== REQUIRED WORK ==
Scan the records beneath this line for the line holding "else if o = 0x60 ∨" and the line holding "else if p = Pg.iu", then transcribe exactly those two and all lines between.

Stored entries:
################

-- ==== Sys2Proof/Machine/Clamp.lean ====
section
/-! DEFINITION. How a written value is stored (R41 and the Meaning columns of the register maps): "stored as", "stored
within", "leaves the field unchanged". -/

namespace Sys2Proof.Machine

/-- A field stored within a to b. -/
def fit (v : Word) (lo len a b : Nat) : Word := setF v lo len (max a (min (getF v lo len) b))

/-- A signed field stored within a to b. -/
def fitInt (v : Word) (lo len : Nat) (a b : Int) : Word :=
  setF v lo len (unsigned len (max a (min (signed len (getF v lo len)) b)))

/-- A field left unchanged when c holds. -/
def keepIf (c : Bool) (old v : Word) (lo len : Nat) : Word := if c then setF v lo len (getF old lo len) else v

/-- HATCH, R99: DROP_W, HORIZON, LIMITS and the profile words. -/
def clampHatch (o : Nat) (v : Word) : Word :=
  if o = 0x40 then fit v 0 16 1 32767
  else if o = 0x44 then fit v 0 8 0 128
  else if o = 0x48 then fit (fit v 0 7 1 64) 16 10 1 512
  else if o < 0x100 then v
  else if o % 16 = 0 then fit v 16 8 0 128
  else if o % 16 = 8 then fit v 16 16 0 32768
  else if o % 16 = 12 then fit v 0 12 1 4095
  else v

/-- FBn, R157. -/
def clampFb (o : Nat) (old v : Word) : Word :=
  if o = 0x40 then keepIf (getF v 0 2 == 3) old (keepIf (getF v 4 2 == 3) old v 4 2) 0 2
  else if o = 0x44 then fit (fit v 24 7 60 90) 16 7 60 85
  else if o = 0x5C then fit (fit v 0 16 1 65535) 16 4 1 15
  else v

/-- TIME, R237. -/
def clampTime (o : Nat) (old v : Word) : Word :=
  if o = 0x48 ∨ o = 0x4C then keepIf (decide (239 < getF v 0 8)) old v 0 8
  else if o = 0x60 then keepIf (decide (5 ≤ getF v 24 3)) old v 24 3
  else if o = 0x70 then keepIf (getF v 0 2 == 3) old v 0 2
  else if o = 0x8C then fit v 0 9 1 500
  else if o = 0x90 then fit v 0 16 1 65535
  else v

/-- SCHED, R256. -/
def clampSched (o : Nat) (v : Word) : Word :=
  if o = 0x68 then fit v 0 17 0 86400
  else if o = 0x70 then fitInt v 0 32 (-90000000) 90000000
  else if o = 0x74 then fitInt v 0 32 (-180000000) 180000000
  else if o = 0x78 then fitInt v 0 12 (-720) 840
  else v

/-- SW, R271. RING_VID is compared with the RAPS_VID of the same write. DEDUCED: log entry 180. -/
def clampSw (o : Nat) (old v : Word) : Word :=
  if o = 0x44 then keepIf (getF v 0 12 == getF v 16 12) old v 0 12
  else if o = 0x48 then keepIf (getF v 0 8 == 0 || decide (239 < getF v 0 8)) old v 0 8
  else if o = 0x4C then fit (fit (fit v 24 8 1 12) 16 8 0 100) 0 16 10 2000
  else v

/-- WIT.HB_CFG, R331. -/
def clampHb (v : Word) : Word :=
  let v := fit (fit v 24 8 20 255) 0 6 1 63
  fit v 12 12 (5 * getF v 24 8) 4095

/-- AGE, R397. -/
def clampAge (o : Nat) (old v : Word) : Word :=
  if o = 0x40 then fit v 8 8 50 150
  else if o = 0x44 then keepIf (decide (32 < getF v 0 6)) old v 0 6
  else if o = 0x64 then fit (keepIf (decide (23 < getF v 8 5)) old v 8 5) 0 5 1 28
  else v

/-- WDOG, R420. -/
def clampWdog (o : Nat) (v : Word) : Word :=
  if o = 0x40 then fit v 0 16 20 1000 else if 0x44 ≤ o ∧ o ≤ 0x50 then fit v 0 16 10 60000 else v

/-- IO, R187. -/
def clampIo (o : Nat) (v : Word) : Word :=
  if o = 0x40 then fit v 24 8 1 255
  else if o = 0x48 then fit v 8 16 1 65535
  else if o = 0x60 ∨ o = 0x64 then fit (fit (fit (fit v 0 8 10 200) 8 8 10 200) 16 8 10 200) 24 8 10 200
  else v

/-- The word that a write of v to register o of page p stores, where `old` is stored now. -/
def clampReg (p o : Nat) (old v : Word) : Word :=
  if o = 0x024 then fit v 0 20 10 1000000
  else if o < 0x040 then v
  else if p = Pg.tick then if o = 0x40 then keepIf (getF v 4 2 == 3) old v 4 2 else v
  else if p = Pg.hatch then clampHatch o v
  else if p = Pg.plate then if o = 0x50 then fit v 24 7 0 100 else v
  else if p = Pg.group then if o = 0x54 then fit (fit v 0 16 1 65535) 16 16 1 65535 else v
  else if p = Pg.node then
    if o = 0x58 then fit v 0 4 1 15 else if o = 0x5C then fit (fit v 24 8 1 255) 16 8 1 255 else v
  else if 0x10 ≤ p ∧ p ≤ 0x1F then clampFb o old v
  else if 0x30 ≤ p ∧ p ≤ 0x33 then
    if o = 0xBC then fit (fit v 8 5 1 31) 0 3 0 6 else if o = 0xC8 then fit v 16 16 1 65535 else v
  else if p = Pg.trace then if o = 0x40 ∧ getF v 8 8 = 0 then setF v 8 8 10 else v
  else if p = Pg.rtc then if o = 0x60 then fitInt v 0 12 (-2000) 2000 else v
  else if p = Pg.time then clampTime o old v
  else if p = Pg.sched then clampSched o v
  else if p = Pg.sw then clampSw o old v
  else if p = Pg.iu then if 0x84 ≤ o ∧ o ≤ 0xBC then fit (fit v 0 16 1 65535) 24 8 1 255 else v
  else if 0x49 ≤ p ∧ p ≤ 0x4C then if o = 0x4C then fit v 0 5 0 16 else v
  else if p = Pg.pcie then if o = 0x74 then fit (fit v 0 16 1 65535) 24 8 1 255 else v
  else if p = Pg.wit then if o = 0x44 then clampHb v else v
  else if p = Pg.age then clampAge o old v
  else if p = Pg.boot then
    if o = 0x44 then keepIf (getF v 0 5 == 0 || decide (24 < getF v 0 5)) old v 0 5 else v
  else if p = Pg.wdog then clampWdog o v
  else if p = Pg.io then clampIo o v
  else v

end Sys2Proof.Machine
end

################

== THE COMPLETED TASK ==
  else if o = 0x60 ∨ o = 0x64 then fit (fit (fit (fit v 0 8 10 200) 8 8 10 200) 16 8 10 200) 24 8 10 200
  else v

/-- The word that a write of v to register o of page p stores, where `old` is stored now. -/
def clampReg (p o : Nat) (old v : Word) : Word :=
  if o = 0x024 then fit v 0 20 10 1000000
  else if o < 0x040 then v
  else if p = Pg.tick then if o = 0x40 then keepIf (getF v 4 2 == 3) old v 4 2 else v
  else if p = Pg.hatch then clampHatch o v
  else if p = Pg.plate then if o = 0x50 then fit v 24 7 0 100 else v
  else if p = Pg.group then if o = 0x54 then fit (fit v 0 16 1 65535) 16 16 1 65535 else v
  else if p = Pg.node then
    if o = 0x58 then fit v 0 4 1 15 else if o = 0x5C then fit (fit v 24 8 1 255) 16 8 1 255 else v
  else if 0x10 ≤ p ∧ p ≤ 0x1F then clampFb o old v
  else if 0x30 ≤ p ∧ p ≤ 0x33 then
    if o = 0xBC then fit (fit v 8 5 1 31) 0 3 0 6 else if o = 0xC8 then fit v 16 16 1 65535 else v
  else if p = Pg.trace then if o = 0x40 ∧ getF v 8 8 = 0 then setF v 8 8 10 else v
  else if p = Pg.rtc then if o = 0x60 then fitInt v 0 12 (-2000) 2000 else v
  else if p = Pg.time then clampTime o old v
  else if p = Pg.sched then clampSched o v
  else if p = Pg.sw then clampSw o old v
  else if p = Pg.iu then if 0x84 ≤ o ∧ o ≤ 0xBC then fit (fit v 0 16 1 65535) 24 8 1 255 else v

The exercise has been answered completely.